Ce dernier point n'est pas en phase avec les revendications des centrales syndicales, qui estiment plutôt que les rémunérations du secteur public devraient tirer vers le haut l'ensemble des salaires des travailleurs québécois[8]: deux rondes de négociations ne suffisent pas à convaincre le gouvernement de l'Union nationale sur ce point. Le gouvernement de Robert Bourassa, accédant au pouvoir le 12 mai 1970, reprend l'essentiel des politiques salariales de ses prédécesseurs. Une troisième ronde de négociation est donc engagée entre les syndicats et le gouvernement provincial à ce sujet dès mars 1971, sans succès. Face à l'intransigeance des positions gouvernementales, les trois grandes centrales syndicales et leurs 200 000 syndiqués décident de former un front commun en janvier 1972, à l'invitation de Marcel Pépin (CSN), afin d'augmenter leur rapport de force dans le processus de négociation avec l'État[8].

Le Front commun est composé de deux principaux organismes: le Comité exécutif de coordination du Front commun (aussi appelé «Comité des Six» puis «Comité des Neuf») et le Conseil de coordination du Front commun.

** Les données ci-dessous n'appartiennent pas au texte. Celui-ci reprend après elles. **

/-- LINK_CRC, LOCKSTEP, BELFRY_HALF_HEARTBEAT, AUDIT (R384 to R386, R390): a link's retry is counted and logged and no more;
a flit that fails twice takes a tile out of service on its own port and puts the device in Vermilion on any other link;
disagreeing halves, a missing half and an audit that disagrees put it in Vermilion; an audit that agrees closes its pass. Each completes in
every state. -/
def Obligations.Detections : Prop :=
  (∀ (s : State) (u : UnitId) (own bad : Bool), (unitExists u = true → Completes (.linkCrc u own bad) s) ∧
    Completes .lockstep s ∧ Completes (.belfryHalfHeartbeat bad) s ∧ Completes (.audit bad) s) ∧
  (∀ (s : State) (u : UnitId) (own : Bool), unitExists u = true →
    (let key := 2 * unitCode u + (match u with
       | .tile _ => if own then 1 else 0
       | _ => 0)
     (tgetD s.belfry.retries key 0 < 16 →
       ∃ t, Does (.linkCrc u own false) s t ∧ Counted s t .belfry 0x38 1 ∧
         tgetD t.belfry.retries key 0 = tgetD s.belfry.retries key 0 + 1 ∧
         (∀ j, j ≠ key → tgetD t.belfry.retries j 0 = tgetD s.belfry.retries j 0) ∧
         LoggedBut [regAddr .belfry 0x38] { s with belfry := { s.belfry with retries := t.belfry.retries } } t)) ∧
    (s.dev ≠ .vermilion → (∀ i, u = .tile i → own = true →
      ∃ t, Does (.linkCrc u own true) s t ∧ (tileAt t i).inService = false ∧ t.pins.fltLow = true ∧ t.dev = s.dev ∧
        Counted s t .belfry 0x38 1 ∧ ∃ e, t.belfry.last = some e ∧ e.mech = 0x09 ∧ e.unit = i)) ∧
    (s.dev ≠ .vermilion → (own = false ∨ ∀ i, u ≠ .tile i) →
      ∃ t, Does (.linkCrc u own true) s t ∧ Vermilioned s t 0x09 ∧ Counted s t .belfry 0x38 1)) ∧
  (∀ s : State, s.dev ≠ .vermilion → ∃ t, Does .lockstep s t ∧ Vermilioned s t 0x0C) ∧
  (∀ s : State, Does (.belfryHalfHeartbeat false) s s ∧
    (s.dev ≠ .vermilion → ∃ t, Does (.belfryHalfHeartbeat true) s t ∧ Vermilioned s t 0x0C)) ∧
  (∀ (s : State) (upset : Bool), s.dev ≠ .vermilion →
    (let agree := upset = false ∧ ∀ a ∈ s.adm.auditCopy, auditAgrees s a = true
     (agree → Does (.audit upset) s { s with adm := { s.adm with auditCopy := [] } }) ∧
     (¬ agree → ∃ t, Does (.audit upset) s t ∧ Vermilioned s t 0x0D)))

/-- The run counter of the selection network that an item tests (R158). -/
def runsOf : TestItem → List Nat
  | .selectionNetwork j _ _ _ _ _ => [regAddr (.selnet j) 0x10]
  | _ => []

/-- FLT_N_MINIMUM_END, SELF_TEST, WEAR_SAMPLE, INCIDENT_END (R389, R397 to R402, R405): FLT_N rises with the last minimum once
every record is acknowledged, outside Vermilion; a self-test records its item and age, and a failure, or a selection of the
network that is not the cores' (R157), is a LATENT fault with the reaction of its unit; the wear indicators are sampled and the date predicted; an ended incident becomes a summary. Each completes in
every state. -/
def Obligations.HealthEvents : Prop :=
  (∀ (s : State) (i : TestItem) (ok pass : Bool) (n : Nat), Completes .fltNMinimumEnd s ∧ Completes (.wearSample n) s ∧
    Completes .incidentEnd s ∧ (itemExists i = true → Completes (.selfTest i ok n pass) s)) ∧
  (∀ s : State, s.belfry.minimums ≠ 0 →
    (let high := s.belfry.minimums = 1 ∧ s.belfry.unacked = [] ∧ s.dev ≠ .vermilion ∧ s.belfry.gateClosed = false
     ∃ t, Does .fltNMinimumEnd s t ∧ (high → t.pins.fltLow = false) ∧ (¬ high → t.pins = s.pins) ∧
       t = { s with pins := { s.pins with fltLow := t.pins.fltLow },
                    belfry := { s.belfry with minimums := s.belfry.minimums - 1 } })) ∧
  (∀ (s : State) (i : TestItem) (age : Nat) (pass : Bool), itemExists i = true →
    (itemAgrees i = true → ∃ t, Does (.selfTest i true age pass) s t ∧ fld t .belfry 0x40 32 16 = min age 65535 ∧
      fld t .belfry 0x40 0 32 = (if pass then min (fld s .belfry 0x40 0 32 + 1) (2 ^ 32 - 1) else fld s .belfry 0x40 0 32) ∧
      RegsBut (regAddr .belfry 0x40 :: runsOf i) s t ∧ (pass = true → t.belfry.tested = []) ∧
      (∀ j f o n l r, i = .selectionNetwork j f o n l r → Counted s t (.selnet j) 0x10 1) ∧
      (pass = false → itemKey i ∈ t.belfry.tested) ∧
      t = { s with regs := t.regs, belfry := { s.belfry with tested := t.belfry.tested } }) ∧
    (∀ ok, s.dev ≠ .vermilion → (ok && itemAgrees i) = false →
      ∃ t, Does (.selfTest i ok age pass) s t ∧ FlagUp t .belfry 0x00 2 ∧ Counted s t .belfry 0x28 1 ∧
        (∀ j m, i = .tileComparator j m → j ∈ t.belfry.failing ∧ t.dev = s.dev) ∧
        (∀ j r c, i = .sparePe j r c → (r, c) ∈ (tileAt t j).badPes ∧ t.dev = s.dev) ∧
        (∀ j f o n l r, i = .selectionNetwork j f o n l r → FlagUp t (.selnet j) 0x08 2 ∧ t.dev = s.dev) ∧
        (∀ k b r, i = .keepSpareRow k b r → t.dev = s.dev) ∧
        (i = .rdyDriver → t.dev = s.dev) ∧
        (i = .auditUnit ∨ i = .belfryHalf ∨ i = .fltDriver ∨ (∃ m, i = .domeChecker m) ∨ (∃ k m, i = .keepChecker k m) →
          t.dev = .vermilion ∧ t.pins.fltLow = true))) ∧
  (∀ (s : State) (day : Nat), s.lantern.running = true →
    ∃ t, Does (.wearSample day) s t ∧
      t.nv = { s.nv with
        wear := s.nv.wear ++ [1, 2, 3, 4, 5].filterMap (fun i => (wearOf s i).map (fun v => (day, i, v))) } ∧
      (∀ d i, endOfLifeDate { s with nv := t.nv } day = some (d, i) → reg t .belfry 0x48 = packed [(0, d), (16, i)]) ∧
      (endOfLifeDate { s with nv := t.nv } day = none → reg t .belfry 0x48 = packed [(0, 0xFFFF)]) ∧
      LoggedBut [regAddr .belfry 0x48] { s with nv := t.nv } t) ∧
  (∀ (s : State) (i : Incident), s.belfry.incident = some i →
    ∃ t, Does .incidentEnd s t ∧ t.nv.summaryNext = s.nv.summaryNext + 1 ∧
      t.nv.summaries = ringPush 4096 s.nv.summaries { num := s.nv.summaryNext, boot := s.nv.boots, incident := i } ∧
      t = { s with belfry := { s.belfry with incident := none },
                   nv := { s.nv with summaries := t.nv.summaries, summaryNext := t.nv.summaryNext } })

/-! ### The management lane -/

/-- A request that is accepted (R408, R410, R411): the lane is served, tag, SEQ and reserved fields are good, the link is
authenticated and runs no request, its role suffices, and for firmware no other link holds the update lock. -/
def MgmtReady (s : State) (m : MgmtReq) (op mask : Nat) (l : Link) : Prop :=
  laneServed s = true ∧ m.tagOk = true ∧ m.reservedZero = true ∧ tget s.lantern.links m.link = some l ∧
  l.authed = true ∧ executing s m.link = false ∧ m.seq = l.seq + 1 ∧ roleHeld s l op mask = true ∧
  (s.lantern.recovery = true → inRecoveryLoader op = true) ∧
  (isFirmwareOp op = true → s.lantern.lock = none ∨ s.lantern.lock = some m.link)

/-- The reply left and is kept for a repeated request; every other link, and everything else, is as in `s` (R408, R410). -/
def MgmtAnswered (s t : State) (m : MgmtReq) (l : Link) (op status : Nat) (body : List Byte) : Prop :=
  tget t.lantern.links m.link = some { l with seq := m.seq, cache := (op, status, body) } ∧
  (∀ i, i ≠ m.link → tget t.lantern.links i = tget s.lantern.links i) ∧
  t = { s with lantern := { s.lantern with links := t.lantern.links }, out := s.out ++ [.mgmt m.link op status m.seq body] }

/-- REG_READ, SENSORS, LOG_READ, WEAR, FW_STATUS (R69, R72, R412, R414, R415, R421): the reply carries what the rule lists;
reading a register clears its RC bits and nothing else changes. Each completes in every state. -/
def Obligations.ManagementReads : Prop :=
  (∀ (s : State) (m : MgmtReq) (a b c d : Nat), Completes (.regRead m a) s ∧ Completes (.sensors m a b) s ∧
    Completes (.logRead m a b c d) s ∧ Completes (.wear m) s ∧ Completes (.fwStatus m) s) ∧
  (∀ (s : State) (m : MgmtReq) (l : Link) (addr : Nat), MgmtReady s m 0x10 (roleObserve + roleMaintain) l → addr < 2 ^ 32 →
    (∀ b off d, addr % 8 = 0 → decodeAddr addr = some (b, off) → regDesc b off = some d →
      ∃ t u, Does (.regRead m addr) s t ∧ MgmtAnswered u t m l 0x10 0 (toLE 8 (readReg s b off).toNat) ∧
        u = { s with regs := u.regs } ∧ RegsBut [regAddr b off] s u ∧
        (d.rc ≠ 0 → reg u b off = reg s b off &&& ~~~ d.rc)) ∧
    ((addr % 8 ≠ 0 ∨ decodeAddr addr = none ∨ ∃ b off, decodeAddr addr = some (b, off) ∧ regDesc b off = none) →
      ∃ t, Does (.regRead m addr) s t ∧ MgmtAnswered s t m l 0x10 1 [])) ∧
  (∀ (s : State) (m : MgmtReq) (l : Link) (first count : Nat), MgmtReady s m 0x13 roleObserve l → 1 ≤ count → count ≤ 64 →
    first + count ≤ 2 ^ 16 →
    ∃ t, Does (.sensors m first count) s t ∧
      MgmtAnswered s t m l 0x13 0 ((List.range count).flatMap (fun i => sensorRecord s (first + i)))) ∧
  (∀ (s : State) (m : MgmtReq) (l : Link) (source classes count start : Nat), MgmtReady s m 0x14 roleObserve l →
    source ≤ 2 → classes < 256 → count ≤ logMax source →
    ∃ (t : State) (l' : List (List Byte)) (next : Nat), Does (.logRead m source classes count start) s t ∧
      (let all := logRecords s source
       let oldest := (all.head?.map (·.1)).getD 0
       MgmtAnswered s t m l 0x14 0 (toLE 8 oldest ++ toLE 8 next ++ toLE 4 s.nv.boots ++ toLE 2 l'.length ++ zeros 2 ++
         l'.flatten) ∧ l'.length ≤ count ∧
       (∀ b ∈ l', ∃ r ∈ all, r.2.2 = b ∧ start ≤ r.1 ∧ ∀ k, r.2.1 = some k → classes.testBit k = true))) ∧
  (∀ (s : State) (m : MgmtReq) (l : Link), MgmtReady s m 0x15 roleObserve l →
    ∃ t, Does (.wear m) s t ∧ MgmtAnswered s t m l 0x15 0 ([1, 2, 3, 4, 5].flatMap (wearRecord s))) ∧
  (∀ (s : State) (m : MgmtReq) (l : Link), MgmtReady s m 0x36 (roleObserve + roleFirmware) l →
    ∃ t, Does (.fwStatus m) s t ∧
      (let f := targetSlot s
       MgmtAnswered s t m l 0x36 0 (toLE 1 (if s.nv.activeB then 1 else 0) ++
         toLE 1 ((if s.nv.trial then 1 else 0) + (if s.sec.boot.fellBack then 2 else 0) +
           (if s.lantern.lock.isSome then 4 else 0) + (if s.sec.boot.served then 8 else 0)) ++
         toLE 1 (slotCode f.status) ++ zeros 1 ++ toLE 4 s.nv.counter ++ toLE 4 s.sec.boot.svn ++
         (if f.status = .verified then memRead f.bytes 0x0C 4 else zeros 4) ++ memRead f.bytes 0x10 4 ++
         memRead f.bytes 0x14 4)))

/-- SET_POLICY, SET_NET, ENROL, REMOVE, GRANT, REG_WRITE, STAGE (R62, R69, R355, R376, R407, R410, R412): the secure flash holds
the new policy, addresses, operator or grant; links of a changed slot end, and all links with the addresses; a register is
written with the status of the access; staged bytes lie at their offset, and beside an image in service they set LOAD_DROPPED
(R65). Each completes in every state. -/
def Obligations.ManagementSettings : Prop :=
  (∀ (s : State) (m : MgmtReq) (on : Bool) (a b : Nat) (key : List Byte) (v : Word), Completes (.setPolicy m on) s ∧
    Completes (.setNet m a b) s ∧ Completes (.enrol m a b key) s ∧ Completes (.remove m a) s ∧ Completes (.grant m a on v) s ∧
    Completes (.regWrite m a v) s ∧ Completes (.stage m a key) s) ∧
  (∀ (s : State) (m : MgmtReq) (l : Link) (on : Bool), MgmtReady s m 0x05 roleAdmin l → s.dev ≠ .vermilion →
    ∃ t, Does (.setPolicy m on) s t ∧ MgmtAnswered { s with nv := { s.nv with requireSigned := on } } t m l 0x05 0 []) ∧
  (∀ (s : State) (m : MgmtReq) (l : Link) (ipv4 ipv6 : Nat), MgmtReady s m 0x06 roleAdmin l → s.dev ≠ .vermilion →
    ipv4 < 2 ^ 32 → ipv6 < 2 ^ 128 →
    Does (.setNet m ipv4 ipv6) s { s with
      nv := { s.nv with ipv4 := ipv4, ipv6 := ipv6 }, lantern := { s.lantern with links := [], lock := none },
      out := s.out ++ [.mgmt m.link 0x06 0 m.seq []] }) ∧
  (∀ (s : State) (m : MgmtReq) (l : Link) (slot roles op : Nat) (key : List Byte) (c : Instr) (w : Option Operator),
    ((c = .enrol m slot roles key ∧ op = 0x03 ∧ w = some { key := key, roles := roles } ∧ roles < 32 ∧ key.length = 64 ∧
        l.slot ≠ 0xFF ∧ keepsAdmin (tset s.nv.operators slot { key := key, roles := roles }) = true) ∨
      (c = .remove m slot ∧ op = 0x04 ∧ w = none ∧ keepsAdmin (tdel s.nv.operators slot) = true)) →
    MgmtReady s m op roleAdmin l → s.dev ≠ .vermilion → slot < 8 →
    ∃ t, Does c s t ∧ tget t.nv.operators slot = w ∧
      (∀ i, i ≠ slot → tget t.nv.operators i = tget s.nv.operators i) ∧
      (∀ e ∈ t.lantern.links, ¬ (e.2.authed = true ∧ e.2.slot = slot)) ∧
      (∀ e ∈ s.lantern.links, e.1 ≠ m.link → ¬ (e.2.authed = true ∧ e.2.slot = slot) → e ∈ t.lantern.links) ∧
      t = { s with nv := { s.nv with operators := t.nv.operators },
                   lantern := { s.lantern with links := t.lantern.links, lock := t.lantern.lock },
                   out := s.out ++ [.mgmt m.link op 0 m.seq []] }) ∧
  (∀ (s : State) (m : MgmtReq) (l : Link) (c : Nat) (conf : Bool) (mask : Word), MgmtReady s m 0x20 roleMaintain l →
    s.dev ≠ .vermilion → c < 16 →
    ∃ t, Does (.grant m c conf mask) s t ∧ grantOf t c = (mask, conf) ∧ (∀ i, i ≠ c → grantOf t i = grantOf s i) ∧
      MgmtAnswered { s with nv := { s.nv with grants := t.nv.grants } } t m l 0x20 0 []) ∧
  (∀ (s : State) (m : MgmtReq) (l : Link) (addr : Nat) (v : Word), MgmtReady s m 0x11 roleMaintain l → addr < 2 ^ 32 →
    ∃ t, Does (.regWrite m addr v) s t ∧
      MgmtAnswered (access s .mgmt true addr 8 v).1 t m l 0x11 (access s .mgmt true addr 8 v).2.1 []) ∧
  (∀ (s : State) (m : MgmtReq) (l : Link) (offset : Nat) (bytes : List Byte), MgmtReady s m 0x12 roleMaintain l →
    s.dev = .sable → s.img.image = none → loaderReady s = true → 1 ≤ bytes.length → bytes.length ≤ 1024 →
    offset + bytes.length ≤ 134217728 →
    ∃ t, Does (.stage m offset bytes) s t ∧ WroteMem s.img.staged t.img.staged offset bytes ∧
      t.img = { s.img with staged := t.img.staged, stagedLen := max s.img.stagedLen (offset + bytes.length),
                           phase := .staging } ∧
      MgmtAnswered { s with img := t.img } t m l 0x12 0 []) ∧
  (∀ (s : State) (m : MgmtReq) (l : Link) (offset : Nat) (bytes : List Byte), MgmtReady s m 0x12 roleMaintain l →
    s.img.image.isSome = true →
    ∃ t, Does (.stage m offset bytes) s t ∧ FlagUp t .img 0x20 1 ∧ t.img = s.img ∧ t.dev = s.dev)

Le Comité exécutif est composé des présidents des trois centrales syndicales (Marcel Pepin de la CSN, Louis Laberge de la FTQ et Yvon Charbonneau de la CEQ) ainsi que de leurs adjoints[9]. Alors qu'il ne devait avoir qu'un rôle de coordination, cet organisme bénéficie d'un pouvoir beaucoup plus important que ceux d'un comité exécutif classique[10]. Le second organisme, le Conseil de coordination, est essentiellement composé du Comité de liaison de la CSN, d'une délégation de la Commission de négociation de la CEQ et du Conseil d'orientation de la FTQ[10]. Les décisions de ces deux organes du Front commun sont prises seulement lorsqu'il y a unanimité entre les trois centrales syndicales[10].

Grèves du 28 mars et du 11 avril[modifier | modifier le code]

Rassemblement du Front commun au Forum de Montréal le 7 mars 1972. C'est lors de cet événement qu'aura lieu le vote ayant mené à la grève du 28 mars puis à la grève générale illimitée.

Les discussions entre le Front commun et le gouvernement du Québec sont qualifiées de « dialogues de sourds ». D'un côté, le gouvernement est intransigeant dans son refus d'accorder un salaire minimum hebdomadaire de 100 dollars canadiens ($) aux employés du secteur public (la principale revendication du Front commun). De l'autre, les syndicats refusent les propositions de l'État, revendiquant avant tout une table centrale de négociation (le gouvernement préférait plutôt faire ses offres aux différentes tables sectorielles)[11]. Face à la stagnation du processus de négociation, un arrêt de travail est voté par référendum auprès des membres des trois grandes centrales le 9 mars 1972, accordant aux dirigeants syndicaux le droit de mettre en branle une grève générale illimitée au moment jugé opportun[12]. Aux lendemains du vote, le gouvernement s'active afin de tenter de limiter les dégâts et le Ministre de la fonction publique, Jean-Paul L'Allier, accepte finalement la table centrale lors d'une rencontre avec les représentants du Front commun le 13 mars[13]. Quatre principaux sujets doivent être débattus autour de la table centrale: les salaires, la sécurité d'emploi, l'assurance-salaire et le régime de retraite[14]. Alors que les discussions se concentrent sur les deux premiers enjeux[14], elles n'aboutissent à rien et la situation se retrouve de nouveau dans l'impasse.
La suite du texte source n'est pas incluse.